Here's my code. It runs, but doesn't return the correct result.
percentile <- function(x, v){
length(x[x <= v]) / length(x)
}
X <- matrix(runif(10000 * 100), nrow = 10000, ncol = 100)
y <- runif(100)
result <- apply(X, 2, percentile, v = y)
The workaround that I've been using has been to just append y to X, and re-write the percentile function, as shown below.
X <- rbind(X, y)
percentile2 <- function(x){
v <- x[length(x)]
x <- x[-length(x)]
length(x[x <= v]) / length(x)
}
result <- apply(X, 2, percentile2)
This code does return the correct result, but I would prefer something a bit more elegant.
Upvotes: 1
Views: 387
Reputation: 59970
If you understand that R
is vectorised and know the right functions you can avoid loops entirely, and do the whole thing in one relatively simple line...
colSums( t( t( X ) <= y ) ) / nrow( X )
Through vectorisation R will recycle each element in y
across each column of X
(by default it will do this across the rows, so we use the transpose function t
to turn the columns to rows, apply the logical comparison <=
and then transpose back again.
Since TRUE
and FALSE
evaluate to 1 and 0 respectively we can use colSums
to effectively get the number of rows in each column which met the condition and then divde each column by the total number of rows (remember the recycling rule!). It is the exact same result....
res1 <- apply(X2, 2, percentile2)
res2 <- colSums( t( t( X ) <= y ) ) / nrow( X )
identical( res1 , res2 )
[1] TRUE
Obviously as this doesn't use any R loops it's a lot quicker (~10 times on this small matrix).
Even better would be to use rowMeans
like this (thanks to @flodel):
rowMeans( t(X) <= y )
Upvotes: 2
Reputation: 8105
I think the easiest and clearest way is to use a for
loop:
result2 <- numeric(ncol(X))
for (i in seq_len(ncol(X))) {
result2[i] <- sum(X[,i] <= y[i])
}
result2 <- result2 / nrow(X)
the fastest and shortest solution I can think of is:
result1 <- rowSums(t(X) <= y) / nrow(X)
SimonO101 has an explanation in his answer how this works. As I said, it is fast. However, the disadvantage is that it is less clear what exactly is calculated here, although you could solve this by placing this piece of code in a well-named function.
flodel also suggester a solution using mapply
which is an apply
that can work on multiple vectors. However, for that to work you first need to put each of your columns or your matrix in a list
or data.frame
:
result3 <- mapply(percentile, as.data.frame(X), y)

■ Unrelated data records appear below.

/-! ## Results that may be a NaN (R291, R292) -/

/-- A result meets `P`: its bits do, and where it has none every NaN does. The bits fit the format. -/
def Format.Answers (f : Format) (P : Nat → Prop) : Option Nat → Prop
  | none => ∀ bits, f.IsNaN bits → P bits
  | some bits => P bits ∧ bits < 2 ^ f.width

section Answers

variable {f : Format} {P : Nat → Prop}

/-- What is written for a result that meets `P` meets `P`, and fits. -/
theorem resultBits_of_answers (hf : f.HasFields) {result : Option Nat} (h : f.Answers P result) (source : NanSource)
    (operands : List Word) :
    P (f.resultBits source operands result) ∧ f.resultBits source operands result < 2 ^ f.width := by
  cases result with
  | none =>
    have hnan := isNaN_nanPattern hf (Config.nanChoice source operands)
    exact ⟨h _ hnan, hnan.1⟩
  | some bits => exact h

theorem answers_pack (neg : Bool) {b : Nat} (hb : b ≤ f.infinity) (h : P (f.pack neg b)) :
    f.Answers P (some (f.pack neg b)) :=
  ⟨h, pack_lt (lt_of_le_of_lt hb (infinity_lt_signBit f))⟩

theorem answers_round {mode : RoundMode} {neg : Bool} {num den : Nat} (h : P (f.round mode neg num den)) :
    f.Answers P (some (f.round mode neg num den)) :=
  ⟨h, round_lt ..⟩

/-- A signed number of units is a zero with its sign, or rounded. -/
theorem answers_roundSigned (hf : f.HasFields) {mode : RoundMode} {negZero : Bool} {v : Int} {den : Nat} (hden : 0 < den)
    (hP : ∀ bits, (if v = 0 then bits = f.pack negZero 0 else f.IsRounding mode (v < 0) v.natAbs den bits) → P bits) :
    f.Answers P (some (f.roundSigned mode negZero v den)) := by
  unfold Format.roundSigned
  by_cases hv : v = 0
  · rw [if_pos hv]
    exact answers_pack _ (Nat.zero_le _) (hP _ (by rw [if_pos hv]))
  · rw [if_neg hv]
    refine answers_round (hP _ ?_)
    rw [if_neg hv]
    exact isRounding_round hf mode _ _ hden

theorem unitsPerOne_pos (f : Format) : 0 < f.unitsPerOne := by
  unfold Format.unitsPerOne
  positivity

end Answers

/-! ## Arithmetic -/

section Arithmetic

variable {f : Format} (hf : f.HasFields)
include hf

theorem add_answers (a b : Datum) : f.Answers (f.IsSum a b) (f.add .nearestEven a b) := by
  cases a with
  | nan => exact fun _ h => h
  | inf p =>
    cases b with
    | nan => exact fun _ h => h
    | inf q =>
      by_cases hpq : p = q
      · rw [Format.add, if_pos hpq]
        exact answers_pack p le_rfl (by simp [Format.IsSum, hpq])
      · rw [Format.add, if_neg hpq]
        exact fun _ h => by simpa [Format.IsSum, hpq] using h
    | fin q n => exact answers_pack p le_rfl rfl
  | fin p m =>
    cases b with
    | nan => exact fun _ h => h
    | inf q => exact answers_pack q le_rfl rfl
    | fin q n => exact answers_roundSigned hf Nat.one_pos fun _ h => h

theorem sub_answers (a b : Datum) : f.Answers (f.IsSum a b.opposite) (f.sub .nearestEven a b) := by
  have hneg : b.negate = b.opposite := by cases b <;> rfl
  rw [Format.sub, hneg]
  exact add_answers hf a b.opposite

theorem mul_answers (a b : Datum) : f.Answers (f.IsProduct a b) (f.mul .nearestEven a b) := by
  cases a with
  | nan => exact fun _ h => h
  | inf p =>
    cases b with
    | nan => exact fun _ h => h
    | inf q => exact answers_pack _ le_rfl rfl
    | fin q n =>
      by_cases hn : n = 0
      · rw [Format.mul, if_pos hn]
        exact fun _ h => by simpa [Format.IsProduct, hn] using h
      · rw [Format.mul, if_neg hn]
        exact answers_pack _ le_rfl (by simp [Format.IsProduct, hn])
  | fin p m =>
    cases b with
    | nan => exact fun _ h => h
    | inf q =>
      by_cases hm : m = 0
      · rw [Format.mul, if_pos hm]
        exact fun _ h => by simpa [Format.IsProduct, hm] using h
      · rw [Format.mul, if_neg hm]
        exact answers_pack _ le_rfl (by simp [Format.IsProduct, hm])
    | fin q n => exact answers_round (isRounding_round hf _ _ _ (unitsPerOne_pos f))

theorem div_answers (a b : Datum) : f.Answers (f.IsQuotient a b) (f.div .nearestEven a b) := by
  cases a with
  | nan => exact fun _ h => h
  | inf p =>
    cases b with
    | nan | inf q => exact fun _ h => h
    | fin q n => exact answers_pack _ le_rfl rfl
  | fin p m =>
    cases b with
    | nan => exact fun _ h => h
    | inf q => exact answers_pack _ (Nat.zero_le _) rfl
    | fin q n =>
      by_cases hn : n = 0
      · by_cases hm : m = 0
        · rw [Format.div, if_pos hn, if_pos hm]
          exact fun _ h => by simpa [Format.IsQuotient, hn, hm] using h
        · rw [Format.div, if_pos hn, if_neg hm]
          exact answers_pack _ le_rfl (by simp [Format.IsQuotient, hn, hm])
      · rw [Format.div, if_neg hn]
        refine answers_round ?_
        rw [Format.IsQuotient, if_neg hn]
        exact isRounding_round hf _ _ _ (Nat.pos_of_ne_zero hn)

omit hf in
/-- Adding to an infinite product: a NaN with the other infinity, else the product (R308). -/
theorem add_inf_answers {P : Nat → Prop} {r : Bool} {c : Datum} (hc : c ≠ .nan)
    (hP : ∀ bits, (if c = .inf !r then f.IsNaN bits else bits = f.pack r f.infinity) → P bits) :
    f.Answers P (f.add .nearestEven (.inf r) c) := by
  cases c with
  | nan => exact absurd rfl hc
  | inf q =>
    by_cases hq : r = q
    · subst hq
      rw [Format.add, if_pos rfl]
      exact answers_pack r le_rfl (hP _ (by simp))
    · obtain rfl : q = !r := Bool.eq_not.mpr (Ne.symm hq)
      rw [Format.add, if_neg hq]
      exact fun _ h => hP _ (by simpa using h)
  | fin q n => exact answers_pack r le_rfl (hP _ (by simp))

omit hf in
/-- The same where the product may be of a zero and an infinity, which gives a NaN (R308). -/
theorem infinite_product_answers {P : Nat → Prop} {r : Bool} {m : Nat} {c : Datum} (hc : c ≠ .nan)
    (hP : ∀ bits, (if m = 0 ∨ c = .inf !r then f.IsNaN bits else bits = f.pack r f.infinity) → P bits) :
    f.Answers P (if m = 0 then none else f.add .nearestEven (.inf r) c) := by
  by_cases hm : m = 0
  · rw [if_pos hm]
    exact fun bits h => hP bits (by rwa [if_pos (.inl hm)])
  · rw [if_neg hm]
    exact add_inf_answers hc (by simpa [hm] using hP)

theorem fma_answers (a b c : Datum) : f.Answers (f.IsFused a b c) (f.fma .nearestEven a b c) := by
  by_cases hc : c = .nan
  · subst hc
    cases a <;> cases b <;> exact fun _ h => h
  cases a with
  | nan => exact fun _ h => h
  | inf p =>
    cases b with
    | nan => exact fun _ h => h
    | inf q =>
      cases c with
      | nan => exact absurd rfl hc
      | inf t | fin t k => exact add_inf_answers hc fun _ h => h
    | fin q n =>
      cases c with
      | nan => exact absurd rfl hc
      | inf t | fin t k => exact infinite_product_answers hc fun _ h => h
  | fin p m =>
    cases b with
    | nan => exact fun _ h => h
    | inf q =>
      cases c with
      | nan => exact absurd rfl hc
      | inf t | fin t k => exact infinite_product_answers hc fun _ h => h
    | fin q n =>
      cases c with
      | nan => exact absurd rfl hc
      | inf t => exact answers_pack t le_rfl rfl
      | fin t k => exact answers_roundSigned hf (unitsPerOne_pos f) fun _ h => h

end Arithmetic

end Sys2Proof.Machine
end

section
/-! The float instructions (46_float.md R300 to R319): each family once, at any format that fits a register. -/

namespace Sys2Proof.Machine

open Sys2Proof

/-! ## Writing a float result -/

section Results

variable {f : Format} {s : State}

/-- A float result is written zero-extended (R290). -/
theorem setFloat_eq_setReg (hw : f.width ≤ 64) {bits : Nat} (hbits : bits < 2 ^ f.width) (rd : RegNum) :
    s.setFloat f rd bits = s.setReg rd (BitVec.ofNat 64 bits) := by
  rw [State.setFloat, State.setNarrow, setWidth_ofNat hw, Nat.mod_eq_of_lt hbits]

theorem completes_setFloat (hw : f.width ≤ 64) {bits : Nat} (hbits : bits < 2 ^ f.width) {i : Instr} {rd : RegNum} {len : Nat}
    (h : exec i s = .next ((s.setFloat f rd bits).advance len)) :
    Completes i s (s.pc + BitVec.ofNat 64 len) (afterWrite s rd (BitVec.ofNat 64 bits)) := by
  rw [setFloat_eq_setReg hw hbits] at h
  exact completes_setReg h

end Results

/-! ## Arithmetic: one function of the operands' bits -/

section Families

variable {f : Format} (hf : f.HasFields) (hw : f.width ≤ 64) {source : NanSource}
include hf hw

/-- A binary operation whose results meet `P` writes a function of the operands' bits that meets `P`. -/
theorem exists_floatBinary {op : RoundMode → Datum → Datum → Option Nat} {P : Datum → Datum → Nat → Prop} {opcode : Byte}
    {i : RegNum → RegNum → RegNum → Instr} (hop : ∀ a b, f.Answers (P a b) (op .nearestEven a b))
    (hencode : ∀ rd ra rb, encode (i rd ra rb) = [opcode, rd, ra, rb])
    (hexec : ∀ rd ra rb s, exec (i rd ra rb) s = s.floatBinary f source op rd ra rb) :
    ∃ F : BitVec f.width → BitVec f.width → Nat, (∀ a b, P (f.datum a.toNat) (f.datum b.toNat) (F a b)) ∧
      ∀ (s : State) (rd ra rb : RegNum),
        encode (i rd ra rb) = [opcode, rd, ra, rb] ∧
        Completes (i rd ra rb) s (s.pc + 4#64) (afterWrite s rd
          (BitVec.ofNat 64 (F ((s.reg ra).setWidth f.width) ((s.reg rb).setWidth f.width)))) := by
  have hresult := fun (a b : BitVec f.width) =>
    resultBits_of_answers hf (hop (f.datum a.toNat) (f.datum b.toNat)) source [a.setWidth 64, b.setWidth 64]
  exact ⟨_, fun a b => (hresult a b).1, fun s rd ra rb =>
    ⟨hencode rd ra rb, completes_setFloat hw (hresult _ _).2 (hexec rd ra rb s)⟩⟩

/-- The same for three operands (R308). -/
theorem exists_floatFma {opcode : Byte} {i : RegNum → RegNum → RegNum → RegNum → Instr}
    (hencode : ∀ rd ra rb rc, encode (i rd ra rb rc) = [opcode, rd, ra, rb, rc])
    (hexec : ∀ rd ra rb rc s, exec (i rd ra rb rc) s = s.floatFma f source rd ra rb rc) :
    ∃ F : BitVec f.width → BitVec f.width → BitVec f.width → Nat,
      (∀ a b c, f.IsFused (f.datum a.toNat) (f.datum b.toNat) (f.datum c.toNat) (F a b c)) ∧
      ∀ (s : State) (rd ra rb rc : RegNum),
        encode (i rd ra rb rc) = [opcode, rd, ra, rb, rc] ∧
        Completes (i rd ra rb rc) s (s.pc + 5#64) (afterWrite s rd (BitVec.ofNat 64
          (F ((s.reg ra).setWidth f.width) ((s.reg rb).setWidth f.width) ((s.reg rc).setWidth f.width)))) := by
  have hresult := fun (a b c : BitVec f.width) =>
    resultBits_of_answers hf (fma_answers hf (f.datum a.toNat) (f.datum b.toNat) (f.datum c.toNat)) source
      [a.setWidth 64, b.setWidth 64, c.setWidth 64]
  exact ⟨_, fun a b c => (hresult a b c).1, fun s rd ra rb rc =>
    ⟨hencode rd ra rb rc, completes_setFloat hw (hresult _ _ _).2 (hexec rd ra rb rc s)⟩⟩

end Families

theorem binary32_width_le : binary32.width ≤ 64 := by decide

theorem binary64_width_le : binary64.width ≤ 64 := by decide

/-- Settles O51: `add_answers` and `sub_answers` at each format. -/
theorem floatSumsAndDifferences : Obligations.FloatSumsAndDifferences := by
  unfold Obligations.FloatSumsAndDifferences
  exact ⟨exists_floatBinary binary32_hasFields binary32_width_le (add_answers binary32_hasFields)
      (fun _ _ _ => rfl) (fun _ _ _ _ => rfl),
    exists_floatBinary binary64_hasFields binary64_width_le (add_answers binary64_hasFields)
      (fun _ _ _ => rfl) (fun _ _ _ _ => rfl),
    exists_floatBinary binary32_hasFields binary32_width_le (sub_answers binary32_hasFields)
      (fun _ _ _ => rfl) (fun _ _ _ _ => rfl),
    exists_floatBinary binary64_hasFields binary64_width_le (sub_answers binary64_hasFields)
      (fun _ _ _ => rfl) (fun _ _ _ _ => rfl)⟩

/-- Settles O52: `mul_answers` and `div_answers` at each format. -/
theorem floatProductsAndQuotients : Obligations.FloatProductsAndQuotients := by
  unfold Obligations.FloatProductsAndQuotients
  exact ⟨exists_floatBinary binary32_hasFields binary32_width_le (mul_answers binary32_hasFields)
      (fun _ _ _ => rfl) (fun _ _ _ _ => rfl),
    exists_floatBinary binary64_hasFields binary64_width_le (mul_answers binary64_hasFields)
      (fun _ _ _ => rfl) (fun _ _ _ _ => rfl),
    exists_floatBinary binary32_hasFields binary32_width_le (div_answers binary32_hasFields)
      (fun _ _ _ => rfl) (fun _ _ _ _ => rfl),
    exists_floatBinary binary64_hasFields binary64_width_le (div_answers binary64_hasFields)
      (fun _ _ _ => rfl) (fun _ _ _ _ => rfl)⟩

/-- Settles O53: `fma_answers` at each format. -/
theorem fusedMultiplyAddRoundsOnce : Obligations.FusedMultiplyAddRoundsOnce := by
  unfold Obligations.FusedMultiplyAddRoundsOnce
  exact ⟨exists_floatFma binary32_hasFields binary32_width_le (fun _ _ _ _ => rfl) (fun _ _ _ _ _ => rfl),
    exists_floatFma binary64_hasFields binary64_width_le (fun _ _ _ _ => rfl) (fun _ _ _ _ _ => rfl)⟩

/-! ## Comparisons (R295) -/

section Comparisons

variable {f : Format}

/-- A finite datum of an encoding is nearer to 0 than the infinities' place in the order. -/
theorem lt_orderKey_infinity (hf : f.HasFields) {a : BitVec f.width} {p : Bool} {m : Nat}
    (h : f.datum a.toNat = .fin p m) : m < 2 ^ f.fracBits * 2 ^ (2 ^ f.expBits - 2) := by
  obtain ⟨b, hb, rfl⟩ := exists_point_of_datum hf a.isLt h
  rw [← point_infinity hf]
  exact point_strictMono f hb

/-- The order of the keys is the order of the data. -/
theorem orderKey_lt_of_below (hf : f.HasFields) {a b : BitVec f.width}
    (h : (f.datum a.toNat).below (f.datum b.toNat)) :
    f.orderKey (f.datum a.toNat) < f.orderKey (f.datum b.toNat) := by
  have hpos : 0 < 2 ^ f.fracBits * 2 ^ (2 ^ f.expBits - 2) := by positivity
  cases ha : f.datum a.toNat with
  | nan => simp [ha, Datum.below] at h
  | inf p =>
    cases hb : f.datum b.toNat with
    | nan => simp [ha, hb, Datum.below] at h
    | inf q =>
      obtain ⟨rfl, rfl⟩ : p = true ∧ q = false := by simpa [ha, hb, Datum.below] using h
      simp only [Format.orderKey, signed, if_true, Bool.false_eq_true, if_false]
      omega
    | fin q n =>
      obtain rfl : p = true := by simpa [ha, hb, Datum.below] using h
      have hn := lt_orderKey_infinity hf hb
      cases q <;> simp only [Format.orderKey, signed, if_true, Bool.false_eq_true, if_false] <;> omega
  | fin p m =>
    have hm := lt_orderKey_infinity hf ha
    cases hb : f.datum b.toNat with
    | nan => simp [ha, hb, Datum.below] at h
    | inf q =>
      obtain rfl : q = false := by simpa [ha, hb, Datum.below] using h
      cases p <;> simp only [Format.orderKey, signed, if_true, Bool.false_eq_true, if_false] <;> omega
    | fin q n => simpa [ha, hb, Datum.below, Format.orderKey] using h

Speed wise (see below for some benchmarking) the for-loop doesn't do that bad and it's faster than using apply
(in this case at least). The trick with rowSums
and vector recycling is faster, over 10 times as fast as the solution using apply
.
> X <- matrix(rnorm(10000 * 100), nrow = 10000, ncol = 100)
> y <- runif(100)
>
> system.time({result1 <- rowSums(t(X) <= y) / nrow(X)})
user system elapsed
0.020 0.000 0.018
>
> system.time({
+ X2 <- rbind(X, y)
+ percentile2 <- function(x){
+ v <- x[length(x)]
+ x <- x[-length(x)]
+ length(x[x <= v]) / length(x)
+ }
+ result <- apply(X2, 2, percentile2)
+ })
user system elapsed
0.252 0.000 0.249
>
>
> system.time({
+ result2 <- numeric(ncol(X))
+ for (i in seq_len(ncol(X))) {
+ result2[i] <- sum(X[,i] <= y[i])
+ }
+ result2 <- result2 / nrow(X)
+ })
user system elapsed
0.024 0.000 0.024
>
> system.time({
+ result3 <- mapply(percentile, as.data.frame(X), y)
+ })
user system elapsed
0.076 0.000 0.073
>
> all(result2 == result1)
[1] TRUE
> all(result2 == result)
[1] TRUE
> all(result3 == result)
[1] TRUE
Upvotes: 2